Reproductive strategies are an essential component of invasion ecology that influence invasion success and rates of population growth. Burmese Pythons (Python bivittatus) are large constrictor snakes that were introduced to the Greater Everglades Ecosystem of southern Florida, USA, from Asia. Since their introduction, these giant constrictors have spread throughout wetlands of southern Florida while increasing in abundance and causing declines in the native species upon which they prey. Multiple paternity in reproduction could facilitate invasion success by increasing the genetic diversity produced within each reproductive event. We used Diversity Arrays Technology genome-wide genotyping to assess multiple paternity in the progeny of wild Burmese Pythons in Florida. We analyzed >4,000 single nucleotide polymorphisms from 153 neonates belonging to 4 clutches collected in southwestern Florida. Complementary hierarchical and K-means clustering analyses of the genetic distances within clutches revealed that three clutches were each fertilized by two sires, with a fourth fertilized by a single sire. The proportions of offspring attributable to each sire within multiple paternity clutches ranged from nearly even to highly skewed. Analysis of multivariate dispersion showed significantly increased genetic variability in the multiple paternity clutches. These results improve our understanding of the reproductive strategy and invasion potential of a giant constrictor with significant ecological impacts.

Upon introduction into a novel environment, invasive species face challenges associated with low genetic variability, low propagule pressure, and uneven sex ratios.
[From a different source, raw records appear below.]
-- ==== Sys2Proof/Machine/Issue.lean ====
section
/-! DEFINITION. One issue of a group (R60, R61, R116, R126, R140, R166-R168, R28) and one command of a matrix engine (R230). -/

namespace Sys2Proof.Machine

/-- Whether a die's cores run (R405, R412). -/
def State.dieRuns (s : State) (d : Nat) : Bool := !(s.die d).lost && decide ((s.die d).ps < 2)

/-- Whether a core is released: a latency core once its die's firmware has been verified (R410). -/
def State.released (s : State) (c : Nat) : Bool := !isLatency c || (s.die (dieOfCore c)).trust == 1

/-- Whether a group runs at all: it is not stopped for a fault, at `wfi`, for good, by a restart out of freewheel, by a drain or by a
flush of its ASID. -/
def State.runs (s : State) (c slot : Nat) : Bool :=
  let g := s.grp c slot
  g.occ && !g.isDraft && !g.halted && !g.wfi && s.dieRuns (dieOfCore c) && s.released c && !s.flushing g.asid &&
  decide ((s.core c).fwUntil ≤ s.clk) && decide ((s.core c).drainUntil ≤ s.clk) &&
  match g.held with
  | none => true
  | some h => h.running

/-- A waiting path of the group that holds a lane with a pending recall (R28, R127, R427). -/
def State.recallPath (s : State) (c slot : Nat) : Option Path :=
  if s.recalls.isEmpty || isLatency c then none
  else (s.grp c slot).paths.find? fun p => p.wait.counts && (lanesOf p.mask).any fun l => s.recalls.contains ((s.grp c slot).lane l).sid

/-- R28, R305: the recalled lanes of a waiting path leave; one whose operation has been performed, or whose reply has been delivered, with
the pc after the instruction. None where no lane can leave now. -/
def State.takeRecall (s : State) (c slot : Nat) : Option State :=
  match s.recallPath c slot with
  | none => none
  | some p =>
    let next := p.pc + word (s.lenAt c slot p)
    let served := s.servedLanes c slot p
    let t := (s.atPath c slot p).takeRecalls (fun l => if served.getLsbD l then next else p.pc) none
    if t.recalls = s.recalls then none else some t

/-- Whether a held group's lanes are to leave or to end now (R355, R428). -/
def Group.settles (g : Group) : Bool :=
  match g.held with
  | none => false
  | some h => g.ending != 0 || (h.running && decide (2 ≤ g.mark))

/-- Whether a strand of a latency core is to be interrupted (R140). -/
def State.interrupted (s : State) (c slot : Nat) : Bool :=
  let g := s.grp c slot
  isLatency c && !g.kt && g.signals != 0 && g.atBoundary

/-- Whether a slot has something to do at an issue turn. -/
def State.canIssue (s : State) (c slot : Nat) : Bool :=
  let g := s.grp c slot
  (g.occ && g.settles && s.dieRuns (dieOfCore c)) ||
  (s.runs c slot && (g.paths.any (·.tryable s.clk) || (s.recallPath c slot).isSome || s.interrupted c slot))

/-- Whether an active lane of the current path has arrived at its meeting address (R120). -/
def State.atMeeting (s : State) : Bool :=
  let p := s.cur.path
  !isLatency s.cid && (p.wait == .ready || p.wait == .meeting) && p.done == 0 && p.pc != 0 &&
    (lanesOf p.mask).any fun l => (s.cur.lane l).meet == p.pc

/-- The issue of an instruction counts (R126, R168). -/
def Group.issued (g : Group) (clk : Nat) : Group := { g with count := g.count + 1, lastIssue := clk }

/-- The instruction at the pc of the current path is fetched and executed (R60, R61). -/
def State.execute (s : State) : Host.Outcome State Fault Refusal :=
  match s.fetch with
  | (.fault a k h, s) => .next (s.fetchFault a k h)
  | (.poison a n, s) => .next (s.poisonTrap a n)
  | (.held r, s) => .next (s.awaitRead r)
  | (.ok i, s) => exec i (s.modCur fun g => g.issued s.clk)

/-- Safe-point overdue (R126), the meeting of the current path (R120), or its instruction. -/
def State.tryPath (s : State) : Host.Outcome State Fault Refusal :=
  if s.atMeeting then .next (s.tryMeeting s.cid s.sid)
  else if 4096 ≤ s.cur.count ∧ s.cur.path.wait = .ready ∧ !isLatency s.cid then execSafePointOverdue s.cid s.sid s
  else s.execute

/-- Whether the current path of a slot stands where `p` stood and waits. -/
def State.stillWaits (s : State) (c slot : Nat) (p : Path) : Bool :=
  let q := (s.grp c slot).path
  (s.grp c slot).occ && q.pc == p.pc && q.mask == p.mask && q.wait.waits

/-- What the current path does at its turn. A deadlock trap set in it is taken if its wait still stands (R378, R381). -/
def State.runPath (s : State) : Host.Outcome State Fault Refusal :=
  let p := s.cur.path
  match p.trap with
  | none => s.tryPath
  | some (v, m) =>
    let s' := s.modCur fun g => g.modPath fun p => { p with trap := none }
    let stands := s.stillDeadlocked s.cid s.sid p
    match p.wait with
    | .ready => s'.tryPath
    | .barrier _ _ _ _ => .next (if stands then s.takeDeadlock v m else s')
    | _ => match s'.tryPath with
      | .next t => .next (if stands && t.stillWaits s.cid s.sid p then s.takeDeadlock v m else t)
      | r => r

/-- After the turn of a path that was `g`'s current one: where it waits, its instruction has not issued (R126, R168), and the group switches
(R116), as it does where the path has left the list. The count is 0 where a wait that resets it has begun (R126). -/
def State.afterIssue (s : State) (c slot : Nat) (g : Group) : State :=
  let h := s.grp c slot
  if s.stillWaits c slot g.path then
    let w := h.path.wait
    let begun := w.counts && !g.path.wait.counts
    let s := if w.retries then s.modGrp c slot fun h => { h with lastIssue := g.lastIssue, count := if begun then 0 else g.count } else s
    s.switchPath c slot
  else if h.occ && !h.paths.isEmpty && h.path.mask &&& g.path.mask == 0 then s.meetPaths c slot
  else s

/-- A SIMT core whose groups all wait is in freewheel (R167). -/
def State.rest (s : State) (c : Nat) : State :=
  if !isLatency c && (s.core c).allWait && !(s.core c).fw then s.modCore c fun k => { k with fw := true } else s

/-- What the group of a slot does at its turn: recalled lanes leave, or its current path is tried. -/
def State.turn (s : State) (c slot : Nat) : Host.Outcome State Fault Refusal :=
  match s.takeRecall c slot with
  | some t => .next t
  | none =>
    let s' := s.switched c slot
    if !(s'.grp c slot).path.tryable s.clk then .next s
    else match s'.runPath with
      | .next t => .next (t.afterIssue c slot (s'.grp c slot))
      | r => r

/-- One issue turn of a slot. In freewheel the first event that ends a wait starts the restart, after which its path issues
(R167). -/
def State.issue (s : State) (c slot : Nat) : Host.Outcome State Fault Refusal :=
  if !s.canIssue c slot then .next s
  else
    let s := { s with focus := (c, slot) }
    if s.cur.settles then .next (s.settleHeld c slot)
    else if s.interrupted c slot then execInterrupt c slot s
    else if (s.core c).fw && !(s.core c).allWait then execFreewheelRestart c s
    else match s.lockStep c slot fun s => s.turn c slot with
    | .next t => if (s.core c).fw && !(t.core c).allWait then execFreewheelRestart c s else .next (t.rest c)
    | r => r

/-- One command of the matrix engine of a core (R230); a command word that is none stops the engine. It pauses while its cluster is drained
(R283) and while a flush of its team's ASID goes on (R338). -/
def State.engineTurn (s : State) (c : Nat) : Host.Outcome State Fault Refusal :=
  let k := s.core c
  if k.mxe.st ≠ 1 ∨ !s.dieRuns (dieOfCore c) ∨ s.clk < k.drainUntil ∨ s.flushing (s.teamAsid c (k.mxe.owner.getD 0)) then .next s
  else
    let s := { s with focus := (c, 0) }
    match s.mxFetch with
    | .ok i => exec i s
    | .error e => .next (s.mxStop e)

end Sys2Proof.Machine
end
Studies on the reproductive characteristics of invasive species have uncovered many different strategies for establishing in, expanding into, and colonizing novel areas. Asexual reproduction can reduce the negative impacts of inbreeding in founding populations (Roman and Darling, 2007), but for sexually reproducing species, there must be other adaptations that mitigate inbreeding and outbreeding depression that can occur during a founding event and subsequent invasion (Peer and Taborsky, 2005). Often, colonization success by a nonnative species is improved with increased genetic variation through the promotion of adaptive potential and the reduction of negative effects from inbreeding depression (Allendorf and Lundquist, 2003; Roman and Darling, 2007).

Multiple introductions of a species can allow for additional, sometimes even novel, combinations of alleles to be added to the population to facilitate successful establishment (Roman and Darling, 2007). In some sexual animals, such as the Burmese Python (Python bivittatus), sporadic parthenogenesis in females is employed as a reproductive strategy and can increase the numbers of females and the general population size (Groot et al., 2003). However, this strategy does not increase the genetic diversity found in the invasive population.
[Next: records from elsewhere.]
-- ==== Sys2Proof/Certificates/Slice0/Obligations.lean ====
section
/-! DEFINITION. The statements for the provers, with the few terms in which they are written. -/

namespace Sys2Proof.Claims

open Machine

/-! The results of integer instructions (R89-R95), written over bit vectors of the instruction's width -/

/-- R89: the low W bits of an operand. -/
def low (m : IntMod) (a : Word) : BitVec (Wb m.w) := a.setWidth (Wb m.w)

/-- R89: a W-bit result extended to 64 bits under the S bit. -/
def wide (m : IntMod) (r : BitVec (Wb m.w)) : Word := if m.sgn then r.signExtend 64 else r.setWidth 64

/-- R89: an operand read under the S bit. -/
def val (m : IntMod) (a : Word) : Int := if m.sgn then (low m a).toInt else ((low m a).toNat : Int)

/-- R90: the exact result, clamped with SAT, wrapped without. -/
def fit (m : IntMod) (v : Int) : Word :=
  let lo : Int := if m.sgn then -(2 ^ (Wb m.w - 1)) else 0
  let hi : Int := if m.sgn then 2 ^ (Wb m.w - 1) - 1 else 2 ^ Wb m.w - 1
  wide m (BitVec.ofInt (Wb m.w) (if m.sat then (if v < lo then lo else if hi < v then hi else v) else v))

/-- R92: the exact quotient and its two decided cases. -/
def quotient (m : IntMod) (a b : Int) : Int := if b = 0 then (if m.sgn then -1 else 2 ^ Wb m.w - 1) else a.tdiv b

/-- R92: the remainder. -/
def remainder (a b : Int) : Int := if b = 0 then a else a.tmod b

/-- R93: the field of a descriptor in W bits. -/
def field (w : Nat) (f : Word) : Nat × Nat :=
  let pos := (f.extractLsb' 0 7).toNat
  let len := (f.extractLsb' 8 7).toNat
  if w ≤ pos then (pos, 0) else (pos, min len (w - pos))

/-- R94: the condition. -/
def holds (c : BitVec 4) (a b : Int) : Bool :=
  if c = 0 then decide (a = b) else if c = 1 then decide (a ≠ b) else if c = 2 then decide (a < b)
  else if c = 3 then decide (a ≤ b) else if c = 4 then decide (a > b) else decide (a ≥ b)

/-- R91, R92: the arithmetic instructions of two or three operands. -/
def arithmetic : Instr → Option (Operands × IntMod × (Word → Word → Word → Word))
  | .add o m => some (o, m, fun a b _ => fit m (val m a + val m b))
  | .sub o m => some (o, m, fun a b _ => fit m (val m a - val m b))
  | .min o m => some (o, m, fun a b _ => wide m (if val m a ≤ val m b then low m a else low m b))
  | .max o m => some (o, m, fun a b _ => wide m (if val m a ≤ val m b then low m b else low m a))
  | .abs o m => some (o, m, fun a _ _ => fit m |val m a|)
  | .mul o m => some (o, m, fun a b _ => fit m (val m a * val m b))
  | .mulh o m => some (o, m, fun a b _ => wide m (BitVec.ofInt (Wb m.w) (val m a * val m b / 2 ^ Wb m.w)))
  | .mad o m => some (o, m, fun a b c => fit m (val m a * val m b + val m c))
  | .div o m => some (o, m, fun a b _ => fit m (quotient m (val m a) (val m b)))
  | .rem o m => some (o, m, fun a b _ => wide m (BitVec.ofInt (Wb m.w) (remainder (val m a) (val m b))))
  | _ => none

/-- R91: logic, shifts and selection. -/
def bitwise : Instr → Option (Operands × IntMod × (Word → Word → Word → Word))
  | .and o m => some (o, m, fun a b _ => wide m (low m a &&& low m b))
  | .or o m => some (o, m, fun a b _ => wide m (low m a ||| low m b))
  | .xor o m => some (o, m, fun a b _ => wide m (low m a ^^^ low m b))
  | .andn o m => some (o, m, fun a b _ => wide m (low m a &&& ~~~low m b))
  | .shl o m => some (o, m, fun a b _ => wide m (low m a <<< ((low m b).toNat % Wb m.w)))
  | .shr o m => some (o, m, fun a b _ => wide m (low m a >>> ((low m b).toNat % Wb m.w)))
  | .sra o m => some (o, m, fun a b _ => wide m ((low m a).sshiftRight ((low m b).toNat % Wb m.w)))
  | .rot o m => some (o, m, fun a b _ => wide m ((low m a).rotateLeft ((low m b).toNat % Wb m.w)))
  | .mov o m => some (o, m, fun a _ _ => wide m (low m a))
  | .sel o m => some (o, m, fun a b c => wide m (if c.getLsbD 0 then low m a else low m b))
  | _ => none

/-- R91, R93, R94, R95: counts, fields, comparison, extension and addresses. -/
def fields : Instr → Option (Operands × IntMod × (Word → Word → Word → Word))
  | .clz o m => some (o, m, fun a _ _ =>
      BitVec.ofNat 64 ((List.range (Wb m.w)).takeWhile fun j => !(low m a).getLsbD (Wb m.w - 1 - j)).length)
  | .ctz o m => some (o, m, fun a _ _ => BitVec.ofNat 64 ((List.range (Wb m.w)).takeWhile fun j => !(low m a).getLsbD j).length)
  | .popc o m => some (o, m, fun a _ _ => BitVec.ofNat 64 ((List.range (Wb m.w)).countP fun j => (low m a).getLsbD j))
  | .brev o m => some (o, m, fun a _ _ => wide m (low m a).reverse)
  | .bfx o m => some (o, m, fun a b _ =>
      let (pos, n) := field (Wb m.w) b
      if m.sgn then ((low m a).extractLsb' pos n).signExtend 64 else ((low m a).extractLsb' pos n).setWidth 64)
  | .bfi o m => some (o, m, fun a b c =>
      let (pos, n) := field (Wb m.w) c
      let mask := BitVec.ofNat (Wb m.w) (2 ^ n - 1) <<< pos
      wide m ((low m b &&& ~~~mask) ||| ((low m a <<< pos) &&& mask)))
  | .cmp o m => some (o, m, fun a b _ => if holds m.cond (val m a) (val m b) then 1 else 0)
  | .ext o m => some (o, m, fun a b _ =>
      let k := (b.extractLsb' 0 6).toNat + 1
      if m.sgn then (a.setWidth k).signExtend 64 else (a.setWidth k).setWidth 64)
  | .lea o m => some (o, m, fun a b c =>
      a.extractLsb' 40 24 ++ (a.setWidth 40 + (b <<< (c.extractLsb' 0 3).toNat).setWidth 40))
  | _ => none

/-- What a family of integer instructions does: every well-formed one that nothing turns away writes, in each acting lane, the value
that the family's table gives for the lane's operands, and goes on. -/
def Computes (family : Instr → Option (Operands × IntMod × (Word → Word → Word → Word))) : Prop :=
  ∀ i o m f, family i = some (o, m, f) → i.wf = true → ∀ s ls ka kb kc t, Enabled s i ls → Fed s i ls ka kb kc t →
    exec i s = .next (t.finish i ls fun l => f (t.opA i ka ls l) (t.opB i kb ls l) (t.opC i kc ls l))

/-! Floating point (R31-R49, R96-R108) -/

/-- The per-lane function of an arithmetic instruction: `cr.fcsr` and the operands give the result and the exceptions. -/
def floating : Instr → Option (Word → Word → Word → Word → Word × Fp.Exc)
  | .fadd _ m => some fun f a b _ => fres ((Fp.fmtOf m.t).add (rmOf m.rm f) m.ftz (fop m.t m.ftz a) (fop m.t m.ftz b))
  | .fsub _ m => some fun f a b _ => fres ((Fp.fmtOf m.t).sub (rmOf m.rm f) m.ftz (fop m.t m.ftz a) (fop m.t m.ftz b))
  | .fmul _ m => some fun f a b _ => fres ((Fp.fmtOf m.t).mul (rmOf m.rm f) m.ftz (fop m.t m.ftz a) (fop m.t m.ftz b))
  | .ffma _ m => some fun f a b c =>
      fres ((Fp.fmtOf m.t).fma (rmOf m.rm f) m.ftz (fop m.t m.ftz a) (fop m.t m.ftz b) (fop m.t m.ftz c))
  | .fdiv _ m => some fun f a b _ => fres ((Fp.fmtOf m.t).div (rmOf m.rm f) m.ftz (fop m.t m.ftz a) (fop m.t m.ftz b))
  | .fsqrt _ m => some fun f a _ _ => fres ((Fp.fmtOf m.t).sqrt (rmOf m.rm f) m.ftz (fop m.t m.ftz a))
  | .fmin _ m => some fun _ a b _ => fres ((Fp.fmtOf m.t).minmax false m.ftz (fop m.t m.ftz a) (fop m.t m.ftz b))
  | .fmax _ m => some fun _ a b _ => fres ((Fp.fmtOf m.t).minmax true m.ftz (fop m.t m.ftz a) (fop m.t m.ftz b))
  | .fneg _ m => some fun _ a _ _ => (word ((Fp.fmtOf m.t).negate m.ftz (fpat m.t a)), 0)
  | .fclass _ m => some fun _ a _ _ => (word ((Fp.fmtOf m.t).classMask m.ftz (fpat m.t a)), 0)
  | .fcmp _ m => some fun _ a b _ =>
      let r := Fp.compare m.rm.toNat m.sig (fop m.t m.ftz a) (fop m.t m.ftz b)
      (if r.1 then 1 else 0, r.2)
  | .frcp _ m => some fun _ a _ _ => fres ((Fp.fmtOf m.t).estimate .rcp m.ftz (fpat m.t a))
  | .frsq _ m => some fun _ a _ _ => fres ((Fp.fmtOf m.t).estimate .rsq m.ftz (fpat m.t a))
  | .fex2 _ m => some fun _ a _ _ => fres ((Fp.fmtOf m.t).estimate .ex2 m.ftz (fpat m.t a))
  | .flg2 _ m => some fun _ a _ _ => fres ((Fp.fmtOf m.t).estimate .lg2 m.ftz (fpat m.t a))
  | .fround _ m => some fun f a _ _ => fres ((Fp.fmtOf m.t).roundInt (rmOf m.rm f) m.ftz (fop m.t m.ftz a))
  | .fcvt _ m => some fun f a _ _ => fres ((Fp.fmtOf m.td).convert (rmOf m.rm f) m.ftz (fop m.ts m.ftz a))
  | .fcvti _ m => some fun f a _ _ => cvtToInt m true f a
  | .fcvtiU _ m => some fun f a _ _ => cvtToInt m false f a
  | .icvtf _ m => some fun f a _ _ => cvtFromInt m true f a
  | .icvtfU _ m => some fun f a _ _ => cvtFromInt m false f a
  | .hadd2 _ m => some fun f a b _ => packLanes m (fun F x y _ => F.add (rmOf m.rm f) m.ftz x y) a b 0
  | .hmul2 _ m => some fun f a b _ => packLanes m (fun F x y _ => F.mul (rmOf m.rm f) m.ftz x y) a b 0
  | .hfma2 _ m => some fun f a b c => packLanes m (fun F x y z => F.fma (rmOf m.rm f) m.ftz x y z) a b c
  | .dot2 _ m => some fun f a b c => fres (Fp.f32.dot (rmOf m.rm f) m.ftz (dot2Products m a b) (fop .f32 m.ftz c))
  | .dot4 _ m => some fun f a b c =>
      if m.nf = 8 then (dot4Int a b c, 0) else fres (Fp.f32.dot (rmOf m.rm f) m.ftz (dot4Products m a b) (fop .f32 m.ftz c))
  | _ => none

/-- The per-lane function of a block-scaled instruction that writes one register: of the lane's registers and `cr.fcsr`. -/
def scaled : Instr → Option (Group → Nat → Word → Word × Fp.Exc)
  | .qcvt o m => some fun g l b => quantize8 m false (g.lane l).fcsr b (g.wide l (Src_reg o.a) false)
  | .qcvtBf16 o m => some fun g l b => quantize8 m true (g.lane l).fcsr b (g.wide l (Src_reg o.a) true)
  | .bscale o m => some fun g l _ => fres (Fp.scaleOf (Fp.Elem.ofCode m.nf.toNat) ((List.range 32).map fun j =>
      fop .f32 m.ftz (word (g.wide l (Src_reg o.a) false j))))
  | .bscaleBf16 o m => some fun g l _ => fres (Fp.scaleOf (Fp.Elem.ofCode m.nf.toNat) ((List.range 32).map fun j =>
      fop .bf16 m.ftz (word (g.wide l (Src_reg o.a) true j))))
  | _ => none

/-- Whether no exception of any acting lane traps there (R38, R40). -/
def untrapped (s : State) (ls : List Nat) (e : Nat → Fp.Exc) : Prop := ∀ l ∈ ls, e l &&& (s.cur.lane l).fcsr.extractLsb' 8 5 = 0

/-- The rational number that a finite value is. -/
def rat (neg : Bool) (m : Nat) (e : Int) : ℚ := (if neg then -1 else 1) * m * (2 : ℚ) ^ e

/-! Lanes together (R109-R114) -/

/-- The lane that a shuffle takes its value from (R112). -/
def from_ (i : Instr) (l : Nat) (b : Word) : Option Nat :=
  match i with
  | .shflIdx _ g => some (l / 2 ^ g.toNat * 2 ^ g.toNat + b.toNat % 2 ^ g.toNat)
  | .shflUp _ g => some (if b.toNat % 2 ^ g.toNat ≤ l % 2 ^ g.toNat then l - b.toNat % 2 ^ g.toNat else l)
  | .shflDown _ g => some (if l % 2 ^ g.toNat + b.toNat % 2 ^ g.toNat < 2 ^ g.toNat then l + b.toNat % 2 ^ g.toNat else l)
  | .shflXor _ g => some (l / 2 ^ g.toNat * 2 ^ g.toNat + (l % 2 ^ g.toNat ^^^ b.toNat % 2 ^ g.toNat))
  | _ => none

/-- A vote's common result from the operands of the acting lanes (R110). -/
def vote (i : Instr) (ls : List Nat) (a : Nat → Word) : Option Word :=
  match i with
  | .voteAny _ => some (if ∃ l ∈ ls, (a l).getLsbD 0 = true then 1 else 0)
  | .voteAll _ => some (if ∀ l ∈ ls, (a l).getLsbD 0 = true then 1 else 0)
  | .voteUni _ => some (if ∀ l ∈ ls, ∀ m ∈ ls, a l = a m then 1 else 0)
  | .voteBallot _ => some (BitVec.ofNat 64 ((ls.filter fun l => (a l).getLsbD 0).map fun l => 2 ^ l).sum)
  | _ => none

/-- The combination of two values in an integer reduction of W bits (R114). -/
def reduction : Instr → Option (IntMod × (Int → Int → Int))
  | .reduxAdd _ m => some (m, fun a b => a + b)
  | .reduxMin _ m => some (m, fun a b => if a ≤ b then a else b)
  | .reduxMax _ m => some (m, fun a b => if a ≤ b then b else a)
  | .reduxAnd _ m => some (m, fun a b => ((BitVec.ofInt (Wb m.w) a &&& BitVec.ofInt (Wb m.w) b).toNat : Int))
  | .reduxOr _ m => some (m, fun a b => ((BitVec.ofInt (Wb m.w) a ||| BitVec.ofInt (Wb m.w) b).toNat : Int))
  | .reduxXor _ m => some (m, fun a b => ((BitVec.ofInt (Wb m.w) a ^^^ BitVec.ofInt (Wb m.w) b).toNat : Int))
  | _ => none

/-- The step of a floating-point reduction (R114). -/
def reductionFp : Instr → Option (FpMod × (Nat → Fp.Val → Fp.Val → Nat × Fp.Exc))
  | .reduxFadd _ m => some (m, fun rm x y => (Fp.fmtOf m.t).add rm m.ftz x y)
  | .reduxFmin _ m => some (m, fun _ x y => (Fp.fmtOf m.t).minmax false m.ftz x y)
  | .reduxFmax _ m => some (m, fun _ x y => (Fp.fmtOf m.t).minmax true m.ftz x y)
  | _ => none

/-- What a join-mask instruction makes of the old mask and of m (R111). -/
def joinMask : Instr → Option (Mask → Mask → Mask)
  | .jmaskMov _ => some fun _ m => m
  | .jmaskAnd _ => some fun j m => j &&& m
  | .jmaskOr _ => some fun j m => j ||| m
  | .jmaskAndn _ => some fun j m => j &&& ~~~m
  | _ => none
Polyandry, which is defined as females that mate with multiple males, is a widespread reproductive strategy that functionally increases adaptability and reduces vulnerability to stochastic events for recently introduced species. Fertilization by multiple males can increase diversity among sibling offspring potentially allowing for the use of more divergent resources and habitat to reduce competition (Ridley, 1993), and increase the chances of successful genotypes in unpredictable or novel environments (Loman et al., 1988; Zeh and Zeh, 1996). When females are unable to recognize close relatives among potential mates, polyandry decreases the chance of inbred offspring (Stockley et al., 1993). Alternatively, some females may be able to discriminate among sperm from closely related males and preferentially store and use sperm from more distantly related males (Bretman et al., 2009). At the population level, polyandry is expected to increase effective population sizes relative to monogamy for species where females produce multiple offspring during each reproductive event (i.e., clutches, broods, litters, etc.; [see Sugg and Chesser, 1994; Pearse and Anderson, 2009]). Thus, a propensity for mating with multiple males could facilitate the colonization process for nonnative species by mitigating the negative impacts of low genetic diversity in the invading population.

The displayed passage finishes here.